### [HOW TO COMPLETE THIS TASK]
Lines from the beginning of the entries up to and including the one with "def State.keepExitUs (s" must be duplicated word for word; leave out all others.

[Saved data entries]
□ □ □ □ □ □ □

-- ==== Sys2Proof/Machine/Flags.lean ====
section
/-! DEFINITION. What the status registers report of the machine's state: the values that the module computes and no register stores. -/
namespace Sys2Proof.Machine

open Sys2Proof

/-! ### Choosing the power state (R365, R366) -/

/-- A limit in nanoseconds, or none. -/
def minLimit (l : List Nat) : Option Nat := l.foldl (fun a v => match a with | none => some v | some b => some (Nat.min v b)) none

/-- T_host: the smallest HPA_LAT_TOL.TOL_NS over the heads whose link is up. -/
def State.tHost (s : State) : Option Nat :=
  minLimit (((List.range 4).filter s.linkUp).map (fun h => s.fld (Reg.HPA_LAT_TOL_TOL_NS h)))

/-- The cinches that are not Free. -/
def State.heldCinches (s : State) : List Cinch := ((List.range 64).map s.cinch).filter (fun c => c.st != .free)

/-- A_min: the smallest ALLOW_NS over the cinches that are not Free. -/
def State.aMin (s : State) : Option Nat := minLimit (s.heldCinches.map Cinch.allow)

/-- PWR_KEEP_EXIT.EXIT_US (R279): 500 + 4,000 × GiB of the pinned ranges of cinches that are not Free. -/
def State.keepExitUs (s : State) : Nat :=
  500 + 4000 * ((s.heldCinches.filter Cinch.pin).map Cinch.lenGib).foldl (· + ·) 0

/-- The exit latency of state `x` (Table 12.5), with Keep as R279 counts it. -/
def State.exitNs (s : State) (x : Nat) : Nat :=
  if x = 0 then 0 else if x = 1 then 2000 else if x = 2 then 20000 else s.keepExitUs * 1000

/-- Whether state `x` meets the three conditions of R365. -/
def State.stateAllowed (s : State) (x : Nat) : Bool :=
  decide (x ≤ s.fld Reg.PWR_CFG_MAX_STATE) && (s.tHost.all fun t => decide (s.exitNs x ≤ t)) && (s.aMin.all fun t => decide (s.exitNs x ≤ t))

/-- The deepest allowed state (R365): 0 Full, 1 Trim, 2 Doze, 3 Keep. -/
def State.allowed (s : State) : Nat :=
  if s.stateAllowed 3 then 3 else if s.stateAllowed 2 then 2 else if s.stateAllowed 1 then 1 else 0

/-- PWR_STS.LIMIT (R365). -/
def State.limit (s : State) : Nat :=
  if s.allowed = 3 then 0
  else if s.fld Reg.PWR_CFG_MAX_STATE < s.allowed + 1 then 1
  else match s.tHost, s.aMin with
    | some t, some a => if a < t then 3 else 2
    | none, some _ => 3
    | _, none => 2

/-- The state in force (PWR_STS.STATE): Trim is in force whenever it is allowed (R366). -/
def State.powerState (s : State) : Nat :=
  let x := s.fld Reg.PWR_STS_STATE
  if x = 0 ∧ 1 ≤ s.allowed then 1 else x

/-- Whether no holding pen, line table, DCC queue or HTC queue holds a request (R366). -/
def State.memIdle (s : State) : Bool :=
  s.flight.isEmpty && s.replies.isEmpty && s.heads.all (fun e => e.2.pen.isEmpty) && s.slices.all (fun e => e.2.txns.isEmpty) &&
  s.dram.dcc.all (fun e => e.2.rq.isEmpty && e.2.wq.isEmpty) && s.dram.groups.all (fun e => e.2.rq.isEmpty && e.2.wq.isEmpty)

/-- PWR_STS.BLOCK (R366), as a list of its bits from bit 0. -/
def State.blockers (s : State) : List Bool :=
  [!s.nme.running.isEmpty || s.nme.rings.any (fun e => !e.2.stamps.isEmpty),
   !s.rebuilds.isEmpty,
   s.vault.reenc.any Reenc.active,
   s.on Reg.CTM_STS_GC_ACTIVE,
   !s.on Reg.CTM_STS_READY || s.fld Reg.CTM_DIST_STS_STAGE != 0,
   s.noc.flipping || !s.takeovers.isEmpty,
   s.on Reg.FLT_FIRST_VALID && !s.on Reg.FLT_FIRST_DONE,
   s.mgmt.mgrBusy]

/-- CLK_CAL.VALID (R423): the latest count completed within the last 1,100 ms. -/
def State.calValid (s : State) : Bool :=
  s.on Reg.CLK_CAL_VALID && (s.clocks.calAt.any fun t => decide (s.clk ≤ t + 1100 * ms))

/-- A list of bits, bit 0 first, as a number. -/
def bitsNat : List Bool → Nat
  | [] => 0
  | b :: bs => b.toNat + 2 * bitsNat bs

end Sys2Proof.Machine
end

□ □ □ □ □ □ □

### [SOLVED EXERCISE]
-- ==== Sys2Proof/Machine/Flags.lean ====
section
/-! DEFINITION. What the status registers report of the machine's state: the values that the module computes and no register stores. -/
namespace Sys2Proof.Machine

open Sys2Proof

/-! ### Choosing the power state (R365, R366) -/

/-- A limit in nanoseconds, or none. -/
def minLimit (l : List Nat) : Option Nat := l.foldl (fun a v => match a with | none => some v | some b => some (Nat.min v b)) none

/-- T_host: the smallest HPA_LAT_TOL.TOL_NS over the heads whose link is up. -/
def State.tHost (s : State) : Option Nat :=
  minLimit (((List.range 4).filter s.linkUp).map (fun h => s.fld (Reg.HPA_LAT_TOL_TOL_NS h)))

/-- The cinches that are not Free. -/
def State.heldCinches (s : State) : List Cinch := ((List.range 64).map s.cinch).filter (fun c => c.st != .free)

/-- A_min: the smallest ALLOW_NS over the cinches that are not Free. -/
def State.aMin (s : State) : Option Nat := minLimit (s.heldCinches.map Cinch.allow)

/-- PWR_KEEP_EXIT.EXIT_US (R279): 500 + 4,000 × GiB of the pinned ranges of cinches that are not Free. -/
def State.keepExitUs (s : State) : Nat :=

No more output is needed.